> Task objective: Every line with the string "block" in it belongs in your answer, so copy them all from the data.

(Entries taken from a collection)

>>>

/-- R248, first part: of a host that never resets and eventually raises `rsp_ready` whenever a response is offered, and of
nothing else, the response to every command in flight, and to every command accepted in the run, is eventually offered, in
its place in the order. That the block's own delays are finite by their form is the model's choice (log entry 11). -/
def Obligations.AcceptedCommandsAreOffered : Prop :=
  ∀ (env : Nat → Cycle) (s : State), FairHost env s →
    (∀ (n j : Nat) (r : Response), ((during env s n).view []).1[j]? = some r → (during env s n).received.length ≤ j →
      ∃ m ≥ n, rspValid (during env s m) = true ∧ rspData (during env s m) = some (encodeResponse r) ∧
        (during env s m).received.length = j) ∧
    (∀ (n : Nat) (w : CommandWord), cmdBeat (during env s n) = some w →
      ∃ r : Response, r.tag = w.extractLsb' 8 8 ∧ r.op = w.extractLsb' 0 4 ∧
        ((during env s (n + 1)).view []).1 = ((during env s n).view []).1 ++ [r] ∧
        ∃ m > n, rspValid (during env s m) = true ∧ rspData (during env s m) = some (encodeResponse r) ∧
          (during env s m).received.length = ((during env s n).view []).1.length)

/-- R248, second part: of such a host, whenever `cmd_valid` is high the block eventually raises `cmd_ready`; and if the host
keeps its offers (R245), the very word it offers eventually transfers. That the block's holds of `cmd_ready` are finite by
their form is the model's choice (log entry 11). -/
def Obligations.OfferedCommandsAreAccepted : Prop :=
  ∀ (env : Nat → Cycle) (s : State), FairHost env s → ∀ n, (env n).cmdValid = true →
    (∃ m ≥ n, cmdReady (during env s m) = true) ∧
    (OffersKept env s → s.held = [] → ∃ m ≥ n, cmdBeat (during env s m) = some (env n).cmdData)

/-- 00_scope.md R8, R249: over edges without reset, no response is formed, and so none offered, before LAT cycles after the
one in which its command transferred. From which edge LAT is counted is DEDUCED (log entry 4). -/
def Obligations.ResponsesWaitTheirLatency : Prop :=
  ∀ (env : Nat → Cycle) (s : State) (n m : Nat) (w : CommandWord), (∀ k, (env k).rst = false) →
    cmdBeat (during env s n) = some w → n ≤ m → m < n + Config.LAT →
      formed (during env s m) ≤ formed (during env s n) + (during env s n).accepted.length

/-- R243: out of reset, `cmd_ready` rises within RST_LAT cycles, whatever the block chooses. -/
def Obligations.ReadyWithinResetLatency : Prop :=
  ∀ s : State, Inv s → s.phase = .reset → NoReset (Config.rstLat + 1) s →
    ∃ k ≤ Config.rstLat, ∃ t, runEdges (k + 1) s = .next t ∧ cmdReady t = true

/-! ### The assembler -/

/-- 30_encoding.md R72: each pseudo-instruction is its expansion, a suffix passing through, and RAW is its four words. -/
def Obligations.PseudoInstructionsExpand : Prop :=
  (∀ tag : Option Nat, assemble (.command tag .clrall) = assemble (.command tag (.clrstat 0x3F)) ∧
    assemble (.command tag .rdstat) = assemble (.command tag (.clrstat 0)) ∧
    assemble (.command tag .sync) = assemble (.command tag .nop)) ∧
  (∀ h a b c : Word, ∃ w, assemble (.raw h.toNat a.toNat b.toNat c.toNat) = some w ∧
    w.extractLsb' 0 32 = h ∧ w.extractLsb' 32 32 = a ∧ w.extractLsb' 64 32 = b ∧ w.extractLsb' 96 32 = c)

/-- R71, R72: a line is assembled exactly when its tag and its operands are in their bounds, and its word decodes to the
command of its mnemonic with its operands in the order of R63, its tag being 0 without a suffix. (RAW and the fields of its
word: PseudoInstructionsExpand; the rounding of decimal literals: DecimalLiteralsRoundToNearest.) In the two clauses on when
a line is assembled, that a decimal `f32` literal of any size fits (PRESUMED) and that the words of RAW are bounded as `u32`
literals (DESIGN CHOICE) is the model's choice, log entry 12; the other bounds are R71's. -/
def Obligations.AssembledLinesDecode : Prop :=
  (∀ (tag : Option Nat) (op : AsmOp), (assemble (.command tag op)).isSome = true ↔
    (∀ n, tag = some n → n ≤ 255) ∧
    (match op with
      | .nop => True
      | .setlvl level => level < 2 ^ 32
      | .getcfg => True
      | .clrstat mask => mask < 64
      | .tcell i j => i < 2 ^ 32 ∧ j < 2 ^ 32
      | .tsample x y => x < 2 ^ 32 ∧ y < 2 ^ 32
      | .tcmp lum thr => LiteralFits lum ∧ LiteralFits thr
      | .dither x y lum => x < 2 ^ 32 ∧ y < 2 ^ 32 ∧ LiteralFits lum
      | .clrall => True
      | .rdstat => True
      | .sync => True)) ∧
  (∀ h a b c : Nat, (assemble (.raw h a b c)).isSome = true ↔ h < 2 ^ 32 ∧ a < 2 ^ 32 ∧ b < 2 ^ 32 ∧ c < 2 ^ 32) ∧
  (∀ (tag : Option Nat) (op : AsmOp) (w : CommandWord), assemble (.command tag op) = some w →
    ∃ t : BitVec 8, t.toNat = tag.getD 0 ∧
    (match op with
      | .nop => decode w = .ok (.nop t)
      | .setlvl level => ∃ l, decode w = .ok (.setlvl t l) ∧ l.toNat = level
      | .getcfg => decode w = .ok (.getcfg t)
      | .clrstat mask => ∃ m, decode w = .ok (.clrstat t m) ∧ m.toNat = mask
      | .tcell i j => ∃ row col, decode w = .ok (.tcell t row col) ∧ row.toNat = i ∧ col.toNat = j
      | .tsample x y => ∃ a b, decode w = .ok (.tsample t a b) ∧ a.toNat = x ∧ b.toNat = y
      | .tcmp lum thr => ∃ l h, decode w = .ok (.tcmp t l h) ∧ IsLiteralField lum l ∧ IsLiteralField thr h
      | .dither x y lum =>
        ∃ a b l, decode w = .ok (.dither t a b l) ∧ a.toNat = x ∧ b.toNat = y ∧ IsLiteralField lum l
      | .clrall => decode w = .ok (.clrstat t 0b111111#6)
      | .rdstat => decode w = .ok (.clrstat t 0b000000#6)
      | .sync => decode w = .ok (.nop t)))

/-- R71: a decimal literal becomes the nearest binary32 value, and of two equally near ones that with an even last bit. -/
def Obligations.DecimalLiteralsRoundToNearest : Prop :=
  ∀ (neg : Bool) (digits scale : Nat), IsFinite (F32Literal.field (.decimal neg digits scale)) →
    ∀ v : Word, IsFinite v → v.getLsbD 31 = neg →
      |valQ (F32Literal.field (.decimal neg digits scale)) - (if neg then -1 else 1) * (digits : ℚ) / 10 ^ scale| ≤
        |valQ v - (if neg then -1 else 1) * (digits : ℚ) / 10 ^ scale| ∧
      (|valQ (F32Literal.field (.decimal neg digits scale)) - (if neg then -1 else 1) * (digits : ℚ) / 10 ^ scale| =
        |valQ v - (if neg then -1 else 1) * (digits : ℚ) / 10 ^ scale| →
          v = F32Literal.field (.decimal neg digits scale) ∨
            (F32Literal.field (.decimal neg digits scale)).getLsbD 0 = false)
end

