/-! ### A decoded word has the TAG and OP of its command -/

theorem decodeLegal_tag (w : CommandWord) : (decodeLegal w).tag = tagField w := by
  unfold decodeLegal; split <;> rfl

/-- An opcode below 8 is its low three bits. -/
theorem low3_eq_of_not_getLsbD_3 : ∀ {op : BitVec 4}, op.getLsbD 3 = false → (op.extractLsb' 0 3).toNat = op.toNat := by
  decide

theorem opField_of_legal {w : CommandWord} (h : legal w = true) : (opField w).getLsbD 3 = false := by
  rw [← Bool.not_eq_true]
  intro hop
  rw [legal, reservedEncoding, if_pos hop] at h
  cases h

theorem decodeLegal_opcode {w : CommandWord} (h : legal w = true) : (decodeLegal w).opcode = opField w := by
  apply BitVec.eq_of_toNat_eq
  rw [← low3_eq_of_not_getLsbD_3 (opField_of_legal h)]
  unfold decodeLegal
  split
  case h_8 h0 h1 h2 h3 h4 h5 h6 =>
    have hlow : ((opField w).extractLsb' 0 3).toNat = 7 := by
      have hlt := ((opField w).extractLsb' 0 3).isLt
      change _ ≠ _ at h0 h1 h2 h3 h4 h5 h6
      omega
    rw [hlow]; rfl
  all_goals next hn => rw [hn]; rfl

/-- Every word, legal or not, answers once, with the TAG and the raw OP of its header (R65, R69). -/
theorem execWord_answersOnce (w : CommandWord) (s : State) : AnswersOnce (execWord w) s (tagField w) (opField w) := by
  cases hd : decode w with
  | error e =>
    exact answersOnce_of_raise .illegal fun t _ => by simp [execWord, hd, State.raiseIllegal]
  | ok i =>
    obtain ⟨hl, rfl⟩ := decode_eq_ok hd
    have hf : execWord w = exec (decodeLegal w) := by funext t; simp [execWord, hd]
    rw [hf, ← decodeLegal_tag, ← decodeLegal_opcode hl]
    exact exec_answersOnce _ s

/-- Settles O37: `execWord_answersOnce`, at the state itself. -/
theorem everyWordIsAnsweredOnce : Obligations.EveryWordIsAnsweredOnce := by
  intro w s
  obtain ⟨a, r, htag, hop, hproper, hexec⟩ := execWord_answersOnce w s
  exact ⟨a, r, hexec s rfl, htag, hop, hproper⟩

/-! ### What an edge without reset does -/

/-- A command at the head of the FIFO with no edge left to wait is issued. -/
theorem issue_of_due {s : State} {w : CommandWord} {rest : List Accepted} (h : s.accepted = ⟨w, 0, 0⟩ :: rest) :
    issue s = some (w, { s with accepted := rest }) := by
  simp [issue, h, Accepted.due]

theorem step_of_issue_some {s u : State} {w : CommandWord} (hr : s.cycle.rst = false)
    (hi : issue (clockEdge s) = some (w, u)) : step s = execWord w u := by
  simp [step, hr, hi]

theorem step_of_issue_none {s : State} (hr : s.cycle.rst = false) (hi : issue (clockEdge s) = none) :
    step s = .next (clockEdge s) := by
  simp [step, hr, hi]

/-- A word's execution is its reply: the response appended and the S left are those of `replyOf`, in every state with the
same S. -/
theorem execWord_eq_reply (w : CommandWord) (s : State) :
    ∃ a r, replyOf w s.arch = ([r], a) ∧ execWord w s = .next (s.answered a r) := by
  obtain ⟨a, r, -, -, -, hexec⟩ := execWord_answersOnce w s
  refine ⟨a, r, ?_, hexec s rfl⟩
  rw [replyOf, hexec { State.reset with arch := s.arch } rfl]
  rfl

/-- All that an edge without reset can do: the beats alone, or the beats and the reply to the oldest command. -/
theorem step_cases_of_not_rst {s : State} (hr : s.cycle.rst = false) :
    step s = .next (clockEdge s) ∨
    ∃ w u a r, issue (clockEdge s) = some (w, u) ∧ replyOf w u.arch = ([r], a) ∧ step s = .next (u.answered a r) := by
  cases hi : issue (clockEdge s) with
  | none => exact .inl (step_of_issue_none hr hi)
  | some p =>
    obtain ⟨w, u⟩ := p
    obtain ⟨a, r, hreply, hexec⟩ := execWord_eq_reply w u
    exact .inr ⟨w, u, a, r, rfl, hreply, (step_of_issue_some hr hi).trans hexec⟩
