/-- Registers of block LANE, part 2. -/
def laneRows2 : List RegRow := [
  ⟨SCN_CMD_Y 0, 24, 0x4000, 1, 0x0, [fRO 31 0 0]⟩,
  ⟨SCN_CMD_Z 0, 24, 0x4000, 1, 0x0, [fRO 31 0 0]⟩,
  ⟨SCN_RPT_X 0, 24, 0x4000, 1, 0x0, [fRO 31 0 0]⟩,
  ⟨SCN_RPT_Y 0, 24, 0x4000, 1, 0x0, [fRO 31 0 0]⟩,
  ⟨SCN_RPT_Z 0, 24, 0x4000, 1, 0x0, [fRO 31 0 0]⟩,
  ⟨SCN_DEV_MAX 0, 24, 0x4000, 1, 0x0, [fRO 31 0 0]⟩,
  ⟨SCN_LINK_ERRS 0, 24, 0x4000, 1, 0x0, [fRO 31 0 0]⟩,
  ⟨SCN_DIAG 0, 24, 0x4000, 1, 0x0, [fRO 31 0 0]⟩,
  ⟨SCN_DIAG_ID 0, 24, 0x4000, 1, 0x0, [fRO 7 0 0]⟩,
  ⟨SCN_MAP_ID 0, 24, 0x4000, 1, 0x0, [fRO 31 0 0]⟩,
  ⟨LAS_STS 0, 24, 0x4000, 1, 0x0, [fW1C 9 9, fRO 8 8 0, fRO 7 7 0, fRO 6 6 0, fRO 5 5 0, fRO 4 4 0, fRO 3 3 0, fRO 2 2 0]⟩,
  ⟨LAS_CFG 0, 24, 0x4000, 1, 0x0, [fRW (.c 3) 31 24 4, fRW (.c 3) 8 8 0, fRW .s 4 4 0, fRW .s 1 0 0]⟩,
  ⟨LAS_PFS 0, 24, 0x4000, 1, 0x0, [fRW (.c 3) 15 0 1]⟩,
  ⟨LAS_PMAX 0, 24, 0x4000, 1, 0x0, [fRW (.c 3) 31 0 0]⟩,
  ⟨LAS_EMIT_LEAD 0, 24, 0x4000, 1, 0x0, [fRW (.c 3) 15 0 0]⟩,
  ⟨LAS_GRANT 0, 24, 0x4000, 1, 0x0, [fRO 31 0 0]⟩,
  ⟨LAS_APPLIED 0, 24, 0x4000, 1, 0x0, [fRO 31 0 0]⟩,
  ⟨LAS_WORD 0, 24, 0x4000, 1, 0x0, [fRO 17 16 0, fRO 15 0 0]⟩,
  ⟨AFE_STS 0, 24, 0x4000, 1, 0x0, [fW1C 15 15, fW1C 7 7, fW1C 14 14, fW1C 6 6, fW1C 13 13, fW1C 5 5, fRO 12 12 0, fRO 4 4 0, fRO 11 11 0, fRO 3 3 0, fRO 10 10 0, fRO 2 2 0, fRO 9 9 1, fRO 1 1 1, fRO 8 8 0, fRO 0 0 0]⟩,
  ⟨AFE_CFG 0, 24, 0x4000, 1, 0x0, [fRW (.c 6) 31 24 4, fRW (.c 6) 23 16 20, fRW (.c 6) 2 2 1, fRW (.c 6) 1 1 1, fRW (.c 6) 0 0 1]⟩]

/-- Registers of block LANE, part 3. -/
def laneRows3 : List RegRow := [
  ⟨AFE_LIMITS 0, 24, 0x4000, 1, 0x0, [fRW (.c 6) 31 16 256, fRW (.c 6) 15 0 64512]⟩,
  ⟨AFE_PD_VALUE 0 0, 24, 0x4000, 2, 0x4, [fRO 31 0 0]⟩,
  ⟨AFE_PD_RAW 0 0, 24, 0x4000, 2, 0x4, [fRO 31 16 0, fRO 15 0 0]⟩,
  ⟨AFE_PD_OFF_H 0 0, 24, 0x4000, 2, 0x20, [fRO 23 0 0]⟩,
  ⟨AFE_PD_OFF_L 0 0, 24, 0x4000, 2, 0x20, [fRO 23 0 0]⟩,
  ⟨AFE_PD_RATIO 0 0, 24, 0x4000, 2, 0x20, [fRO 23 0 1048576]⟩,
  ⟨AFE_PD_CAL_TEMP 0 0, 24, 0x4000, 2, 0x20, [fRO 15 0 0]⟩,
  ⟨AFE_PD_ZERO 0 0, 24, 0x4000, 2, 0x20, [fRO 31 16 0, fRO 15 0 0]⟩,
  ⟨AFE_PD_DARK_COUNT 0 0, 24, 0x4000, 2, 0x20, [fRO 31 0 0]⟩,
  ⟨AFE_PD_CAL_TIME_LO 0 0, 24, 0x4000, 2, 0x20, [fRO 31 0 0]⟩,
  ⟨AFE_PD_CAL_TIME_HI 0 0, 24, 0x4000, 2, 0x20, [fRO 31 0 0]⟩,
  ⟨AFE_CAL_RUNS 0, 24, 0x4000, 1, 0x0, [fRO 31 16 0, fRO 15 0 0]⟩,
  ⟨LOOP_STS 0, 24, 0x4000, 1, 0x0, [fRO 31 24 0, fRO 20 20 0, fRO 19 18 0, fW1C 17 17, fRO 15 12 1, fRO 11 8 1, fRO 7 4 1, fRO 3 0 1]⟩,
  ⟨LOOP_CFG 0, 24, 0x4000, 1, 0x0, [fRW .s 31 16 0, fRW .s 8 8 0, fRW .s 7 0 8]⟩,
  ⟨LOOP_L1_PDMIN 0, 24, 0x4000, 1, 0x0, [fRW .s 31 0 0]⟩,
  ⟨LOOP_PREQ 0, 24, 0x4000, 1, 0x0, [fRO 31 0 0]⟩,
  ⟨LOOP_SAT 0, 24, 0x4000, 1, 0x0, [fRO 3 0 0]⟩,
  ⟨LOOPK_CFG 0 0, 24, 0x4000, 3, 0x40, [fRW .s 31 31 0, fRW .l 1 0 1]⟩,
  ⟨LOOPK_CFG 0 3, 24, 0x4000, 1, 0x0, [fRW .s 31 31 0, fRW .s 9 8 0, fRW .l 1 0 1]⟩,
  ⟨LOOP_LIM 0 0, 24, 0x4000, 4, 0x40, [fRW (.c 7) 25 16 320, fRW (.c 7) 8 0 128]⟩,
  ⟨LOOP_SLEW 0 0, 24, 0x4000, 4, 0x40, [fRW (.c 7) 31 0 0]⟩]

<<<

> Task result:
its place in the order. That the block's own delays are finite by their form is the model's choice (log entry 11). -/
/-- R248, second part: of such a host, whenever `cmd_valid` is high the block eventually raises `cmd_ready`; and if the host
keeps its offers (R245), the very word it offers eventually transfers. That the block's holds of `cmd_ready` are finite by
/-- R243: out of reset, `cmd_ready` rises within RST_LAT cycles, whatever the block chooses. -/
/-- Registers of block LANE, part 2. -/
/-- Registers of block LANE, part 3. -/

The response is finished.